• **Exercise instructions**:
Which lines of the entries below run from the one holding "holds of. -/" to the one holding "u = .ok v := by", inclusive? Set down exactly those lines and no others.

[Start of Attachment]

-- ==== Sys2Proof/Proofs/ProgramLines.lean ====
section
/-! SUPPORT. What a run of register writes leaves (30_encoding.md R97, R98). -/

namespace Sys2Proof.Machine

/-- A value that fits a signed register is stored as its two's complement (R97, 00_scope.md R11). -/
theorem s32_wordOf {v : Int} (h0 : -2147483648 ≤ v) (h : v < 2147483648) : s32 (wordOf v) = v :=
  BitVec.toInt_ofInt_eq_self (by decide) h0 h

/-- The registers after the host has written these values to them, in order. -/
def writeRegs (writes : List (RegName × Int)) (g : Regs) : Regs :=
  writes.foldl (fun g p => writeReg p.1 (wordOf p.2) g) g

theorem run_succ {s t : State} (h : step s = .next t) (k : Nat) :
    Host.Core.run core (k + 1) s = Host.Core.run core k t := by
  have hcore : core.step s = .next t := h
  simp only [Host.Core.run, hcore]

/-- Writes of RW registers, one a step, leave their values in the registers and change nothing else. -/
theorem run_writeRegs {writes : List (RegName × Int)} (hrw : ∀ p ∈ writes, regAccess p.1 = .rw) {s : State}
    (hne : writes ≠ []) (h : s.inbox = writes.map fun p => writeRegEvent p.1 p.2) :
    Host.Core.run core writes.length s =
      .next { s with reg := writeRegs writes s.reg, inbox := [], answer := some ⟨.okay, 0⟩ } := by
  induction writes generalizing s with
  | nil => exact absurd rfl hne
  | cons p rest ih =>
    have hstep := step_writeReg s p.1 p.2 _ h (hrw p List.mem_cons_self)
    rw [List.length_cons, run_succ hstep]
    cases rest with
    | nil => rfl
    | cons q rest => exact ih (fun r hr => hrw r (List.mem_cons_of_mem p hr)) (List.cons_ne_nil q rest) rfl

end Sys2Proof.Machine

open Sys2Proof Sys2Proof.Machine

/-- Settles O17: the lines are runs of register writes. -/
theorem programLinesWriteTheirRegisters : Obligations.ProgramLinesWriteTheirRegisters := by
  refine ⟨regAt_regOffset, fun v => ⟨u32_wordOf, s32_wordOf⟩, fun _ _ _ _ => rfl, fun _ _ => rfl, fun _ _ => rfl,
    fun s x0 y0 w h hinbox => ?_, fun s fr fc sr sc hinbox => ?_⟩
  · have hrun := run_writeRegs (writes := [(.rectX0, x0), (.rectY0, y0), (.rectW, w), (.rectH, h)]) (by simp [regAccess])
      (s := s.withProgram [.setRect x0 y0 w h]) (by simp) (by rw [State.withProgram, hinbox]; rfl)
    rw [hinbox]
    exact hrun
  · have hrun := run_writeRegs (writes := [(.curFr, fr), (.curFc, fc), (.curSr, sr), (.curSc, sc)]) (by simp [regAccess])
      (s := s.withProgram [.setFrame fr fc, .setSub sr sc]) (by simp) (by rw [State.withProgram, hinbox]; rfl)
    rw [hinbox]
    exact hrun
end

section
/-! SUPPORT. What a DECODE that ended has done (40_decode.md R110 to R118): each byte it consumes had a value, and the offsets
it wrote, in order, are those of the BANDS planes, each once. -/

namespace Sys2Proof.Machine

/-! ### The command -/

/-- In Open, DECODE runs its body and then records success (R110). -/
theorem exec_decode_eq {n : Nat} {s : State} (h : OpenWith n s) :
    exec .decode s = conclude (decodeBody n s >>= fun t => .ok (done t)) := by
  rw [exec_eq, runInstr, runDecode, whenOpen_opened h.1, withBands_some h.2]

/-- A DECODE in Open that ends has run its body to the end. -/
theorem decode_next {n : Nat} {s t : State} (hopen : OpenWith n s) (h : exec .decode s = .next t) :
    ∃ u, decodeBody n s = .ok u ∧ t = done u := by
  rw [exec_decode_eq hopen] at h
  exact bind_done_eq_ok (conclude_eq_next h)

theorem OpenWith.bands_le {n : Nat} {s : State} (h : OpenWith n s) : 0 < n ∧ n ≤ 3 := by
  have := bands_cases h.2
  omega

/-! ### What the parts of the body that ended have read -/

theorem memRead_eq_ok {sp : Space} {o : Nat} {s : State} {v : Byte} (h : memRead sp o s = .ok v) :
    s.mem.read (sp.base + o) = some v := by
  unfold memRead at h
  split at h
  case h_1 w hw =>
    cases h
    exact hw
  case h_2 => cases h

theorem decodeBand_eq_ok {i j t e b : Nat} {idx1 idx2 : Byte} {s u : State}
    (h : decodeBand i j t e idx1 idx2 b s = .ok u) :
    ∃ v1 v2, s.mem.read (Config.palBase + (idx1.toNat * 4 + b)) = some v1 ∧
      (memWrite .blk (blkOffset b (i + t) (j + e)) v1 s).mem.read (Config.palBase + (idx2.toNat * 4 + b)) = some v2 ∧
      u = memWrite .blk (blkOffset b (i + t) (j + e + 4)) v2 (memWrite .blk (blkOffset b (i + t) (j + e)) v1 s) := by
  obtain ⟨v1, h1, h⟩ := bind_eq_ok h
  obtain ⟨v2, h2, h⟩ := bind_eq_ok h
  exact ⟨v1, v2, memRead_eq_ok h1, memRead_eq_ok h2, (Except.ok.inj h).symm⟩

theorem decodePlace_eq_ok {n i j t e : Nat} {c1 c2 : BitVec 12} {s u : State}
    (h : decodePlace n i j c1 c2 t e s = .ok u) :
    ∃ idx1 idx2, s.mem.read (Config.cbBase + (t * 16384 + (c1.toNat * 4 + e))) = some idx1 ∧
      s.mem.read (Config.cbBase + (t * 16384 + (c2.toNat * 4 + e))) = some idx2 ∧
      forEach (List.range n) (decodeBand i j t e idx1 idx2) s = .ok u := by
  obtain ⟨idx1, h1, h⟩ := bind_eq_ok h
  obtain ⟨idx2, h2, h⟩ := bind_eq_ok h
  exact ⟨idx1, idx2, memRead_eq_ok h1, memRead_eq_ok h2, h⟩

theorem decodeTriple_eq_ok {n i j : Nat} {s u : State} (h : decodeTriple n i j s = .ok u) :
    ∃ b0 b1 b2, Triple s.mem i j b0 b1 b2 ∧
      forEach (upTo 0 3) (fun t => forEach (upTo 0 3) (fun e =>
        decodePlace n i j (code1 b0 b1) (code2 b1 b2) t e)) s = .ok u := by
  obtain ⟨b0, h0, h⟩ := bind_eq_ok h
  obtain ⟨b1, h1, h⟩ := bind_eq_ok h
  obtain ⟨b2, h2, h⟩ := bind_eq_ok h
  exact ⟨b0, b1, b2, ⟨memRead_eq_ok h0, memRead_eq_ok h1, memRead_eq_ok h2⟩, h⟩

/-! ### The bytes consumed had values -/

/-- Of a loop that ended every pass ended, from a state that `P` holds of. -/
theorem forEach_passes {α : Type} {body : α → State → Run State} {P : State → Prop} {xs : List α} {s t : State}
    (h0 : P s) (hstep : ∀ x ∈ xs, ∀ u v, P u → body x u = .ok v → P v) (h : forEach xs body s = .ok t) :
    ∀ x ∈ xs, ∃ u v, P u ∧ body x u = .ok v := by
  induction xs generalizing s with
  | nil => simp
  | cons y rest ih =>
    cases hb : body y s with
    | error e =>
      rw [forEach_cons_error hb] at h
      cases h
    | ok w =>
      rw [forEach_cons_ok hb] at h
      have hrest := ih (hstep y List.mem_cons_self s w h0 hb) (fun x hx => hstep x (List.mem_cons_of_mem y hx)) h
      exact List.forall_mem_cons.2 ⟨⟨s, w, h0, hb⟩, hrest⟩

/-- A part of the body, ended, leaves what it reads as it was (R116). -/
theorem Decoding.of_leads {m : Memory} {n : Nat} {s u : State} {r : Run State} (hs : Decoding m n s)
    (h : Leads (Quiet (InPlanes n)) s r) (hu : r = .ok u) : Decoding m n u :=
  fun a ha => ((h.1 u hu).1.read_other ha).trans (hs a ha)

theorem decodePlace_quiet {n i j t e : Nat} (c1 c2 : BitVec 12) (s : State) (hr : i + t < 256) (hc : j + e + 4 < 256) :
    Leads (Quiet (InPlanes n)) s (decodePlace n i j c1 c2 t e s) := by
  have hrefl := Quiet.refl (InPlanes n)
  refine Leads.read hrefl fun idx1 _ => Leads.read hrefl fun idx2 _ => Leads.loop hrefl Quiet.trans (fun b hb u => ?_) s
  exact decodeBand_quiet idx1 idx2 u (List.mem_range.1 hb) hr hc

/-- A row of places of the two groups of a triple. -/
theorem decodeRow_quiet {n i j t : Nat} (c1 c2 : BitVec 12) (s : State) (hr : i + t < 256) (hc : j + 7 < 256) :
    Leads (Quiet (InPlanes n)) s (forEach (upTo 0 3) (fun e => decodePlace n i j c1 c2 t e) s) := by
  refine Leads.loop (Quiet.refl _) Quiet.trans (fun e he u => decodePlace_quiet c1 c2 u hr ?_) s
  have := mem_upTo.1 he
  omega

[End of Attachment]
[Start of Attachment]

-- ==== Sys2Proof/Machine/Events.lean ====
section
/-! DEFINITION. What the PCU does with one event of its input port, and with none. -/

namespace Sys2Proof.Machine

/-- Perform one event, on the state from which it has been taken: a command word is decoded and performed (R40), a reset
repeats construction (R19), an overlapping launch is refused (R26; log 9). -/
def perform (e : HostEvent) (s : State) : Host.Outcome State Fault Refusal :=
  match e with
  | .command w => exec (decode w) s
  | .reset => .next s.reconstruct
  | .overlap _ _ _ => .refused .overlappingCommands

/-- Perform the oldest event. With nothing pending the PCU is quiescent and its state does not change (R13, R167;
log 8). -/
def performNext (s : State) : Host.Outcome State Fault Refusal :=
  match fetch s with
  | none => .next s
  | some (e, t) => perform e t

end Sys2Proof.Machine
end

[End of Attachment]

• **Result of the task**:
/-- Of a loop that ended every pass ended, from a state that `P` holds of. -/
theorem forEach_passes {α : Type} {body : α → State → Run State} {P : State → Prop} {xs : List α} {s t : State}
    (h0 : P s) (hstep : ∀ x ∈ xs, ∀ u v, P u → body x u = .ok v → P v) (h : forEach xs body s = .ok t) :
    ∀ x ∈ xs, ∃ u v, P u ∧ body x u = .ok v := by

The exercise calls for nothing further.